= Exercise requirements =
From the entries, copy each line that includes "next".

= Records for this task =

┄┄┄┄┄┄┄┄┄┄

-- ==== Sys2Proof/Machine/Step.lean ====
section
/-! DEFINITION. One step: the next action of the host, taken whole (10_state.md R37, 20_memory.md R70). -/

namespace Sys2Proof.Machine

/-- One step of the machine. -/
def step (s : State) : Host.Outcome State Fault Refusal :=
  match fetch s with
  | .stuck f => .fault f
  | .settled t => .next t
  | .call c t => sessionCall c t
  | .instr i t => exec i t

/-- The state with an instruction where the step fetches its next one: the front of the pending actions (log 10). -/
def State.withFetchWord (s : State) (nbits w : Nat) : State := s.withDescriptor nbits w

end Sys2Proof.Machine
end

┄┄┄┄┄┄┄┄┄┄

= Solution below =
/-! DEFINITION. One step: the next action of the host, taken whole (10_state.md R37, 20_memory.md R70). -/
  | .settled t => .next t
/-- The state with an instruction where the step fetches its next one: the front of the pending actions (log 10). -/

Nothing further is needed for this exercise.